Ni siquiera conocía a esa gente, pero se le acercaban con descaro, presumiendo de su fuerza o apariencia. Incluso niños de apenas ocho años y ancianos de hasta ochenta le habían propuesto matrimonio, cubriendo casi todas las edades.
Xia Xiaochan se dio la vuelta y dijo enfadada: —¡Lárguense todos! No me casaré con nadie. Todavía soy joven.
Alguien respondió: —Chica, no eres joven. Tengo una prima que a tu edad ya ha dado a luz a tres niños.
Xia Xiaochan se dio la vuelta y pateó al tipo, mandándolo a volar. ¿Tu prima es una cerda? ¿A los quince años ha dado a luz a tres hijos? Entonces, ¿tendrá treinta o cuarenta para cuando cumpla cincuenta?
El chico no se molestó. En lugar de eso, dijo con una risita: —Jaja, me gusta una chica como tú, un poco picante.
Otro chico pareció intentar demostrar su fuerza y estuvo a punto de tomar a Xia Xiaochan en brazos y llevársela a casa directamente, pero acabó apuñalado dos veces en el estómago por ella. Yacía en el suelo y gritaba: —¿Hay algún recolector de espíritu? Vamos, cúrenme.
Sin embargo, a espaldas de Xia Xiaochan, varios recolectores de espíritu lo miraron con desprecio. —Escoria, ¿cómo te atreves a abrazarla? ¡¿No sabes lo feo que eres?!
Un recolector de espíritu incluso se burló: —Te lo tienes jodidamente merecido.
La mayoría de la gente no se lo tomó en serio. Ese tipo estaba fuera, y así tendrían un competidor menos.
En los corazones de esta gente, casarse con Xia Xiaochan sería lo más feliz de su vida.
Xia Xiaochan sentía que se estaba volviendo loca.

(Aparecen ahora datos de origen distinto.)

/-- R73, R141, R153: a misaligned access raises MISALIGNED and changes nothing else; a misaligned read returns 0. It
holds of the four constructors and of every CTL with `CTL[1:0] != 0`. -/
def Obligations.MisalignedAccessesAreDropped : Prop :=
  ∀ s : State,
    (∀ hi, exec (.rdMisalignedOdd hi) s = .next { errorState .misaligned s with rdata := some 0 }) ∧
    (∀ slot, exec (.rdMisalignedTwo slot) s = .next { errorState .misaligned s with rdata := some 0 }) ∧
    (∀ hi v, exec (.wrMisalignedOdd hi v) s = .next (errorState .misaligned s)) ∧
    (∀ slot v, exec (.wrMisalignedTwo slot v) s = .next (errorState .misaligned s)) ∧
    (∀ (ctl : BitVec 8) (wdata : Word), ctl.toNat % 4 ≠ 0 → exec (decodeBus ctl wdata) s =
      .next (if ctl.toNat < 128 then { errorState .misaligned s with rdata := some 0 }
        else errorState .misaligned s))

/-! ## Bus writes -/

/-- R144: a write to DATA (CTL 0x84) is accepted in every phase and writes nothing else; the register reads back as written, and
every other register as before. -/
def Obligations.DataWriteIsAcceptedInEveryPhase : Prop :=
  ∀ (s : State) (v : Word), decodeBus 0x84 v = .wrData v ∧ ∃ t, exec (.wrData v) s = .next t ∧ registerView t 0x04 = v ∧
    (∀ b, b ≠ 0x04 → registerView t b = registerView s b) ∧ t = { s with data := t.data }

/-- R146 to R149, R151: a context write (CTL is 0x80 and its address) with READY = 1 makes its address read as the value written (BUFLEN: as
`v[5:0]`), and every other address but STATUS read as before; nothing else changes. With READY = 0 it raises CTX_BUSY
and is dropped. -/
def Obligations.ContextWritesStoreWhenReadyElseRaise : Prop :=
  ∀ (s : State) (i : Instr) (a : Nat) (v : Word), writeAddress i = some (a, v) → isContextAddress a = true →
    decodeBus (BitVec.ofNat 8 (0x80 + a)) v = i ∧
    (s.phase = .idle → ∃ t, exec i s = .next t ∧
      registerView t a = (if a = 0x0C then BitVec.ofNat 32 (v.toNat % 64) else v) ∧
      (∀ b, b ≠ a → b ≠ 0x08 → b % 4 = 0 → registerView t b = registerView s b) ∧
      t = { s with h := t.h, buf := t.buf, bufLen := t.bufLen, len := t.len }) ∧
    (s.phase ≠ .idle → exec i s = .next (errorState .ctxBusy s))

/-- R145, R150, R152, R106: writes to read-only and reserved addresses, and reserved command words, raise their cause
in every phase and change nothing else. -/
def Obligations.ForbiddenWritesRaiseTheirCause : Prop :=
  ∀ (s : State) (v : Word),
    (decodeBus 0x88 v = .wrStatus v ∧ (∀ i : BitVec 2, decodeBus (BitVec.ofNat 8 (0xb0 + 4 * i.toNat)) v = .wrDout i v) ∧
      ∀ k : BitVec 1, decodeBus (BitVec.ofNat 8 (0x98 + 4 * k.toNat)) v = .wrRsvd k v) ∧
    exec (.wrStatus v) s = .next (errorState .roWrite s) ∧
    (∀ i, exec (.wrDout i v) s = .next (errorState .roWrite s)) ∧
    (∀ k, exec (.wrRsvd k v) s = .next (errorState .rsvdAddr s)) ∧
    exec (.reservedCmd v) s = .next (errorState .rsvdCmd s) ∧
    (v ∉ legalWords → exec (.wrCmd v) s = .next (errorState .rsvdCmd s))

/-- R303, R305: every bus transaction completes; the first check that fails decides the one cause, and the transaction
is then dropped: nothing but ERR, ECAUSE and a read's value (0) changes. A transaction that fails no check leaves ERR
and ECAUSE alone, unless it is the RESET command. -/
def Obligations.FirstFailedCheckDecides : Prop :=
  ∀ (s : State) (ctl : BitVec 8) (wdata : Word), ∃ t, exec (decodeBus ctl wdata) s = .next t ∧
    (∀ c, firstFailure s ctl wdata = some c →
      t = { errorState c s with rdata := if ctl.toNat < 128 then some 0 else s.rdata }) ∧
    (firstFailure s ctl wdata = none →
      (t.err = s.err ∧ t.ecause = s.ecause) ∨
      (ctl = 0x80 ∧ wdata = 1 ∧ t.err = false ∧ t.ecause = .none))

Esos días, casi había recorrido la ciudad entera, pero no encontró ninguna posibilidad de salir.
«Fiu…»
Xia Xiaochan apareció en un destello sobre un tejado a cien metros de distancia y, al ver a la gente que la perseguía rápidamente, no pudo evitar gritar: —¡Ni siquiera los conozco! ¡Vayan a buscar a otra persona!
Justo cuando Xia Xiaochan estaba teniendo su rabieta, sus ojos se abrieron de repente y se quedó atónita.
En el cielo, al menos a docenas de millas de ella, flotaban unos grandes caracteres.
«Xia Xiaochan, ya voy».
Xia Xiaochan se quedó estupefacta, al igual que los adolescentes que la perseguían y mucha gente de la ciudad.
En ese momento, la más sorprendida era la mujer que le vendió las pieles de pescado a Han Fei. Observó cómo Han Fei cosía las pieles de pescado para formar letras.
Cada uno de estos caracteres medía al menos treinta metros de altura. Han Fei temía que si no eran lo suficientemente grandes, Xia Xiaochan no los vería.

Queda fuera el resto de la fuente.